(Records from a data source)
§ §

-- ==== Sys2Proof/Tests/Slice0.lean ====
section
/-! SUPPORT. The model's own tests. Expected values are the spec's (95_test_vectors.md, or a hand calculation
from the rule a test names). After them, one witness per statement that has hypotheses. -/

namespace Sys2Proof.Machine

/-! ## Helpers -/

/-- `n` bytes written as one hexadecimal number in address order, byte 0 first. -/
def hexBytes (n v : Nat) : List Byte := (List.range n).map (fun i => BitVec.ofNat 8 (v >>> (8 * (n - 1 - i))))

/-- A data memory that holds the bytes from address `a` on. -/
def memWith (a : Nat) (bs : List Byte) : Memory := Memory.writeBytes [] a bs

/-- The state after reset with a data memory and the operand registers ADDR_A, ADDR_B, ADDR_D and LEN. -/
def withOperands (m : Memory) (a b d n : Word) : State :=
  { State.reset with mem := m, addrA := a, addrB := b, addrD := d, len := n }

/-- The next state, or the given one where there is none. -/
def nextOr (s : State) (o : Host.Outcome State Fault Refusal) : State :=
  match o with
  | .next t => t
  | .fault _ | .refused _ => s

/-- The outcome is the fault HOST_RACE. -/
def isRace (o : Host.Outcome State Fault Refusal) : Bool :=
  match o with
  | .fault (.hostRace _) => true
  | .next _ | .refused _ => false

/-- The state after a command. -/
def after (i : Instr) (s : State) : State := nextOr s (exec i s)

/-- Only the first 64 KiB are admitted, as in the error vectors of 95_test_vectors.md. -/
def lowMem : Config := { Config.default with memMap := [⟨0, 0x10000, .plain⟩] }

/-! ## The checks on syntax and parameters refuse ill-formed terms -/

theorem test_wellFormed_refuses_pad_position_16 : (Instr.pad 16 0).wellFormed = false := by decide
theorem test_wellFormed_accepts_pad_position_15 : (Instr.pad 15 0x7F).wellFormed = true := by decide
theorem test_keyTagsDiffer_refuses_equal_tags : { Config.default with tagKey0 := 0xFF }.keyTagsDiffer = false := by decide
theorem test_domainsDiffer_refuses_equal_domains : { Config.default with domXof := 0 }.domainsDiffer = false := by decide
theorem test_regBlockFits_refuses_a_block_over_the_top :
    { Config.default with regBase := 0xFFFFFF04 }.regBlockFits = false := by decide
theorem test_memMapFits_refuses_a_region_over_the_top :
    { Config.default with memMap := [⟨0xFFFFFFFF, 2, .plain⟩] }.memMapFits = false := by decide
theorem test_default_parameters_are_wellFormed : Config.default.wellFormed = true := by decide
theorem test_memory_wf_refuses_unsorted_cells : Memory.wf [(5, 0), (4, 0)] = false := by decide

/-! ## Decoding: words written from the patterns of 30_encoding.md R94 -/

theorem test_decode_permute : decode 0b00000000000000001010010100000001 = .ok (.permute 0xA5) := by decide
theorem test_decode_zero : decode 0b00100000000000000000000000000010 = .ok (.zero .state) := by decide
theorem test_decode_copy : decode 0b00001000000000000000000000000011 = .ok (.copy .state .mem) := by decide
theorem test_decode_xor : decode 0b00100000000000000000000000000100 = .ok (.xor .mem .state) := by decide
theorem test_decode_xor2 : decode 0b00010000000000000000000000000101 = .ok (.xor2 .mem .state .mem) := by decide
theorem test_decode_cmp : decode 0b00001000000000000000000000000110 = .ok (.cmp .state .mem) := by decide
theorem test_decode_setup : decode 0b00000000000000001111111000001000 = .ok (.setup 0xFE) := by decide
theorem test_decode_finalize : decode 0b00000000000000000000100000001001 = .ok (.finalize 0x08) := by decide
theorem test_decode_pad : decode 0b00000111111100110000000000001010 = .ok (.pad 3 0x7F) := by decide
theorem test_decode_absorb : decode 0b00000000111100000000001000001011 = .ok (.absorb 0x02 0x0F) := by decide
theorem test_decode_encstream : decode 0b00000100000000000000001000001100 = .ok (.encstream 0x02 0x40) := by decide
theorem test_decode_decstream : decode 0b00000000000100000000001000001101 = .ok (.decstream 0x02 0x01) := by decide
theorem test_decode_aeadEnc : decode 0b00000000000000000000000000010000 = .ok .aeadEnc := by decide
theorem test_decode_aeadDec : decode 0b00000000000000000000000000010001 = .ok .aeadDec := by decide

/-- R95: an unassigned OP, RSV ≠ 0 and a set bit of an unused field are refused by name. -/
theorem test_decode_rejects_by_name :
    decode 0x00000012 = .error (.unassignedOpcode 0x12) ∧ decode 0x40000001 = .error .reservedBits ∧
      decode 0x00100001 = .error .unusedField := by decide

theorem test_decodeTableWord : decodeTableWord 32 0x00F5000A = some (.pad 5 0x0F) ∧ decodeTableWord 32 0x107 = none := by
  decide

/-! ## The commands -/

/-- V-P-3, through issue and the engine's turn. -/
theorem test_permute : (List.range 12).map (wordAt (nextOr .reset (step (State.reset.withFetchWord 32 0x00000101))).S) =
    [0x07035bfe, 0x3402af1e, 0x5a57843a, 0x5bd5d9f5, 0xd380f304, 0x5a57eb02, 0x1cc09ad0, 0x9c4bf1bd, 0xd168f97c,
     0x3ab88ba9, 0xdb94e39b, 0xf8f01e89] := by decide +kernel

/-- V-Z-2. -/
theorem test_zero : (after (.zero .state) { withOperands [] 0 0 16 32 with S := Vector.replicate 48 0xFF }).S.toList =
    List.replicate 16 0xFF ++ List.replicate 32 0 := by decide +kernel

/-- V-E-11, V-E-10: an empty range at the end of S, and one past it. -/
theorem test_zero_of_empty_ranges :
    (after (.zero .state) (withOperands [] 0 0 48 0)).statusWord = 0x00000002 ∧
      (after (.zero .state) (withOperands [] 0 0 50 0)).statusWord = 0x00000206 := by decide +kernel

/-- V-C-1. -/
theorem test_copy : (after (.copy .state .mem) { withOperands [] 16 0 0x3200 4 with
    S := Vector.ofFn (fun i => BitVec.ofNat 8 i.val) }).mem = memWith 0x3200 [0x10, 0x11, 0x12, 0x13] := by decide +kernel

/-- V-X-1. -/
theorem test_xor : (bytesFrom (after (.xor .mem .state) { withOperands (memWith 0x100 [0xFF, 0x00, 0xFF, 0x00]) 0x100 0 0 4 with
    S := putBytes zeroState 0 [0x01, 0x02, 0x03, 0x04] }).S 0 5) = [0xFE, 0x02, 0xFC, 0x04, 0x00] := by decide +kernel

§ §

Among the records above, find each line holding the string "memWith" and pull it out.

def memWith (a : Nat) (bs : List Byte) : Memory := Memory.writeBytes [] a bs
    S := Vector.ofFn (fun i => BitVec.ofNat 8 i.val) }).mem = memWith 0x3200 [0x10, 0x11, 0x12, 0x13] := by decide +kernel
theorem test_xor : (bytesFrom (after (.xor .mem .state) { withOperands (memWith 0x100 [0xFF, 0x00, 0xFF, 0x00]) 0x100 0 0 4 with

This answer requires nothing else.